Tim Reformasi Ungkap Alasan Batal Usulkan Polri di Bawah Kementerian

Sedang Trending 1 bulan yang lalu

Jakarta, CNN Indonesia --

Komisi Percepatan Reformasi Polri (KPRP) mengungkap argumen mereka batal mengusulkan wacana penempatan Polri di bawah kementerian saat menyerahkan rekomendasi hasil kajian ke Presiden Prabowo Subianto, Selasa (5/5).
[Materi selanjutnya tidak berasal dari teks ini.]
/-- A session request that is turned away moves the deadline of a session that is not IDLE and gets the answer of its rule.
OPEN CALL: CHANNEL_BUSY, SERIAL_EXHAUSTED, CATALOG_FULL, STORE_LOW. PAGE BEGIN: by the session's state, then
TOO_MANY_PAGES, RING_FULL, STAGING_FULL, STORE_BUSY, and STORE_FULL, which makes the session STOPPED. APPEND, whose answer
waits until its data block has been discarded: by the session's state, PAGE_TOO_LONG and STORE_FULL with the page CUT, its
buffer and leaf READY and the session ADMITTED or STOPPED, and the deferrals. PAGE END, CLOSE CALL and END SESSION: by the
session's state. Nothing else changes. -/
def Obligations.SessionRequestsTurnedAwayGetTheirAnswer : Prop :=
  (∀ (s : State) (h : Head) (i : Nat) (channel : BitVec 3) (c : Session),
    Heard s h (.line i) → s.body.session (i * 8 + channel.toNat) = c →
    let k := i * 8 + channel.toNat
    let deadline := some (min (s.time.run + s.tables.idleTimeout) 281474976710655)
    let as : SessState → State := fun st => { s with
      sent := none,
      body := if c.state = .idle then s.body else s.body.setSession k { c with state := st, deadline := deadline } }
    let answer := fun (op : Op) (v : Verdict) (st : SessState) =>
      Host.Outcome.next (φ := Fault) (ρ := Refusal) ((as st).reply (.line i) op v .none)
    let denied := fun (op : Op) (r : Denied) => answer op (.denied r) c.state
    let noBuffer := ∀ j, j < 144 → (s.body.buffer j).state ≠ .free
    let noLeaf := ∀ j, j < 4 → (s.body.bank j).blank = []
    let onItsWay := ∃ l, (s.body.leaf l).state = .void ∨ (s.body.leaf l).state = .voiding ∨
      (s.body.leaf l).state = .erasing
    (∀ e l v, (extensionOf e).isSome = true → (identityOf l v).isSome = true →
      let call := exec (.openCall h channel e l v) s
      let full := ∀ n, n < 4096 → s.body.doc n ≠ none
      (c.state ≠ .idle → call = denied .openCall .channelBusy) ∧
      (c.state = .idle → 4294967296 ≤ s.body.nextSerial → call = denied .openCall .serialExhausted) ∧
      (c.state = .idle → s.body.nextSerial < 4294967296 → full →
        call = answer .openCall (.defer .catalogFull) c.state) ∧
      (c.state = .idle → s.body.nextSerial < 4294967296 → ¬ full → s.body.deviceBlank < s.tables.floor →
        call = answer .openCall (.defer .storeLow) c.state)) ∧
    (∀ d w x, d.toNat ≤ 2 → w.toNat ≤ 2 →
      let begins := exec (.pageBegin h channel d w x) s
      (c.state = .idle → begins = denied .pageBegin .noSession) ∧
      (c.state = .inPage → begins = denied .pageBegin .pageOpen) ∧
      (c.state = .stopped → begins = denied .pageBegin .storeFull) ∧
      ∀ n f, c.state = .admitted → c.doc = some n → s.body.doc n = some f →
        (999 ≤ f.pages.length → begins = denied .pageBegin .tooManyPages) ∧
        (f.pages.length < 999 → 4 ≤ c.queue.length → begins = answer .pageBegin (.defer .ringFull) c.state) ∧
        (f.pages.length < 999 → c.queue.length < 4 →
          (noBuffer → begins = answer .pageBegin (.defer .stagingFull) c.state) ∧
          (¬ noBuffer → noLeaf → Table.wf Leaf.blank s.body.leaves →
            (onItsWay → begins = answer .pageBegin (.defer .storeBusy) c.state) ∧
            (¬ onItsWay → begins = answer .pageBegin (.denied .storeFull) .stopped)) ∧
          (¬ noBuffer → ¬ noLeaf → 65536 ≤ s.body.pageRecords →
            begins = answer .pageBegin (.defer .storeBusy) c.state))) ∧
    (∀ count, 1 ≤ count.toNat → count.toNat ≤ 256 →
      let appends := exec (.append h channel count) s
      let away := fun (v : Verdict) =>
        Host.Outcome.next (φ := Fault) (ρ := Refusal) ((as c.state).discard (.line i) v)
      (c.state = .idle → appends = away (.denied .noSession)) ∧
      (c.state = .admitted → appends = away (.denied .pageNotOpen)) ∧
      (c.state = .stopped → appends = away (.denied .storeFull)) ∧
      ∀ n f page tail leaf, c.state = .inPage → c.doc = some n → s.body.doc n = some f →
        f.pages.getLast? = some page → c.queue.getLast? = some tail → (s.body.buffer tail).leaf = some leaf →
        4096 - (s.body.buffer tail).data.length < count.toNat →
        let cut := fun (v : Verdict) (st : SessState) => ∃ u : State,
          appends = .next (u.arbitrate.discard (.line i) v) ∧
          u.body.doc n = some { f with pages := f.pages.dropLast ++ [if page.state = .openPage
            then { page with state := .cut, counts := none } else page] } ∧
          u.body.buffer tail = { s.body.buffer tail with state := .ready } ∧
          u.body.leaf leaf = { s.body.leaf leaf with state := .ready } ∧ u.body.ready = s.body.ready ++ [tail] ∧
          u.body.session k = { c with state := st, deadline := deadline } ∧
          (∀ m, m ≠ n → u.body.slot m = s.body.slot m) ∧ (∀ l, l ≠ leaf → u.body.leaf l = s.body.leaf l) ∧
          (∀ j, j ≠ tail → u.body.buffer j = s.body.buffer j) ∧
          (∀ j, j ≠ k → u.body.session j = s.body.session j) ∧
          u.body = { s.body with catalog := u.body.catalog, leaves := u.body.leaves, buffers := u.body.buffers,
                                 ready := u.body.ready, sessions := u.body.sessions } ∧
          u = { s with body := u.body, txn := .none, sent := none }
        (64 ≤ page.slots.length → cut (.denied .pageTooLong) .admitted) ∧
        (page.slots.length < 64 → 4 ≤ c.queue.length → appends = away (.defer .ringFull)) ∧
        (page.slots.length < 64 → c.queue.length < 4 →
          (noBuffer → appends = away (.defer .stagingFull)) ∧
          (¬ noBuffer → noLeaf → Table.wf Leaf.blank s.body.leaves →
            (onItsWay → appends = away (.defer .storeBusy)) ∧ (¬ onItsWay → cut (.denied .storeFull) .stopped)))) ∧
    (∀ x y,
      (c.state = .idle → exec (.pageEnd h channel x y) s = denied .pageEnd .noSession) ∧
      (c.state = .admitted → exec (.pageEnd h channel x y) s = denied .pageEnd .pageNotOpen) ∧
      (c.state = .stopped → exec (.pageEnd h channel x y) s = denied .pageEnd .storeFull)) ∧
    ∀ e, e.toNat ≤ 2 → c.state = .idle → exec (.closeCall h channel e) s = denied .closeCall .noSession) ∧
  ∀ (s : State) (h : Head) (session : BitVec 6), Heard s h .records → session.toNat < 32 →
    (s.body.session session.toNat).state = .idle →
    exec (.endSession h session) s =
      .next (State.reply { s with sent := none } .records .endSession (.denied .noSession) .none)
Anggota Komisi Reformasi, Mahfud MD mengakui bahwa wacana itu sempat menjadi obrolan panas di internal Komisi. Namun, pihaknya sepakat untuk membatalkan usulan tersebut saat berjumpa Presiden.

ADVERTISEMENT

SCROLL TO CONTINUE WITH CONTENT

"Komisi Reformasi berdebat lama, masyarakat juga menyampaikan masukan, lampau didiskusikan, pada kesimpulannya kita tidak memasukkan itu sebagai usul," kata Mahfud dalam bertemu pers di area Dharmawangsa, Jakarta, Rabu (6/5).

Mahfud berdasar wacana penempatan Polri di bawah Presiden dinilai terlalu bernuansa politis. Pihaknya menganggap posisi Polri langsung di bawah Presiden, seperti saat ini, merupakan produk reformasi dan dianggap telah ideal.

"Karena kita menganggap Polri langsung ke Presiden itu secara politis, satu, itu produk reformasi dulu nan sudah didiskusikan biar kita enggak bolak kembali lagi," katanya.

Usai berjumpa Presiden, Komisi Reformasi sebelumnya mengungkap bahwa wacana penempatan Polri di bawah kementerian juga telah ditolak Presiden.

Anggota Komisi Reformasi sekaligus Menko Kumham Imipas, Yusril Ihza Mahendra menegaskan bahwa Presiden menolak usul pembentukan kementerian keamanan alias kementerian kepolisian.

"Hal lain juga nan krusial adalah bahwa mengenai kedudukan Polri, tetap seperti sekarang. Polri langsung berada di bawah presiden, dan tidak dibentuk kementerian keamanan alias kementerian kepolisian alias meletakkan kepolisian di bawah kementerian nan ada sekarang," kata Yusril.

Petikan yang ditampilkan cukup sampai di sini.